Co-Authored-By: Claude Opus 4.7 <noreply@anthropic.com>
15 KiB
Topaz Alignment Spike
Date: 2026-05-16 Status: Spike output for FLEX-WP-0005 P5.4. Feeds FLEX-WP-0002 P2.1 (schemas) and FLEX-WP-0004 T01 (Topaz adapter). Author: claude with Bernd
Goal
Validate ADR-003's commitment to shape the flex-auth standalone core so that the Topaz adapter is a small step.
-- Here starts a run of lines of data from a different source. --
-- ==== Sys2Proof/Machine/Launch.lean ====
section
/-! DEFINITION. Launches (R337, R338, R346 to R348, R364, R387, R388): which packet gets a partition, how a LAUNCH is loaded,
and how a launch ends. -/

namespace Sys2Proof.Machine

/-! ## Partitions and classes (R372, R387) -/

/-- The dies of a world's partition, in rising order. -/
def State.partition (s : State) (w : Nat) : List Nat :=
  (List.range dieCount).filter (fun d => (s.die d).valid && (s.die d).wid == w && !s.deadDies.contains d)

/-- Frequency classes from the fastest. -/
def classRank (c : Nat) : Nat := if c = 7 then 0 else c + 1

/-- The slower of two classes. -/
def slowerClass (a b : Nat) : Nat := if classRank a < classRank b then b else a

/-- The class that a die is to run at. -/
def Die.target (d : Die) : Nat :=
  match d.ceiling with
  | none => d.wanted
  | some c => slowerClass d.wanted c

/-- The dies of a partition that do not run at the class asked for will, within 50 µs. -/
def State.reachClass (s : State) (w : Nat) : State :=
  if (s.partition w).all (fun d => (s.die d).fclass == (s.die d).target) then s
  else s.scheduleWithin 50000 .frequencyClassChange [w]

/-- The front end asks for a class for a partition. Class 7 may be served as class 0. The change comes within 50 µs. -/
def State.requestClass (s : State) (w c : Nat) : State :=
  let granted := if c = 7 && !Config.powerLow s.draws then 0 else c
  let s := { s with draws := s.draws + 1 }
  ((s.partition w).foldl (fun s d => s.modDie d (fun x => { x with wanted := granted })) s).reachClass w

def State.classReached (s : State) (w : Nat) : Bool :=
  (s.partition w).all (fun d => (s.die d).fclass == (s.die d).target)

/-! ## Which packet gets the partition (R337, R338) -/

def Packet.usesPartition (p : Packet) : Bool := p.type == 1 || p.type == 2

/-- A change of the live map waits for its moment (R316). -/
def State.mapPending (s : State) : Bool := s.agenda.any (fun d => d.step == .liveMapChange)

/-- Packets of a world that wait for its partition. While the live map is to change, a TRANSLATE waits. -/
def State.waitingWork (s : State) (w : Nat) : List Packet :=
  s.packets.filter (fun p => p.wid == w && p.usesPartition && !p.working && p.result.isNone && !p.proved && !p.waiting
    && !(p.type == 2 && s.mapPending))

/-- Of some packets, the first of those of the highest priority. -/
def bestPacket : List Packet → Option Packet
  | [] => none
  | p :: rest =>
    match bestPacket rest with
    | none => some p
    | some q => if p.prio < q.prio then some q else some p

def State.launchOf (s : State) (pk : Nat) : Option Launch := (s.launches.map Prod.snd).find? (fun l => l.pk == pk)

/-- What holds the partition of a world: a packet at work on it whose launch is not saved, or a launch not yet gone. -/
def State.partitionBusy (s : State) (w : Nat) : Bool :=
  s.launches.any (fun e => e.2.world == w && (!e.2.saved || e.2.restoring))
    || s.packets.any (fun p => p.wid == w && p.usesPartition && p.working
      && !((s.launchOf p.id).any (fun l => l.saved && !l.restoring)))

/-- Saved launches of a world, the highest priority first. -/
def bestSaved : List Launch → Option Launch
  | [] => none
  | l :: rest =>
    match bestSaved rest with
    | none => some l
    | some m => if l.prio < m.prio then some m else some l

def State.beginWork (s : State) (p : Packet) : State :=
  (s.modPacket p.id (fun p => { p with working := true, tstart := s.now })).schedule s.cycle
    (if p.type = 1 then .launchLoad else .translatePacket) [p.id]

/-- The cycles in which one core's buffer is written or read, at least (R357). -/
def bufferCycles : Nat := 13312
Concretely: confirm that flex-auth's resource, subject, group, team, and relationship vocabulary can map cleanly onto Topaz directory objects and relations, and that flex-auth's Rego-in-Markdown policy packages decompose to Topaz policy modules without translation.
Topaz In Two Paragraphs
Topaz bundles three things behind one process: an OPA Rego evaluator,
an embedded Zanzibar-style directory ("EDS" — Edge Authorization
Database), and a gRPC/HTTP API that ties them together. The directory
stores objects (typed entities) and relations (typed edges between
objects). A manifest declares the object types, relation types, and
permission expressions. Policy modules in Rego consult both the request
input and directory data (via builtins like ds.check,
ds.object, ds.relation) to produce a decision.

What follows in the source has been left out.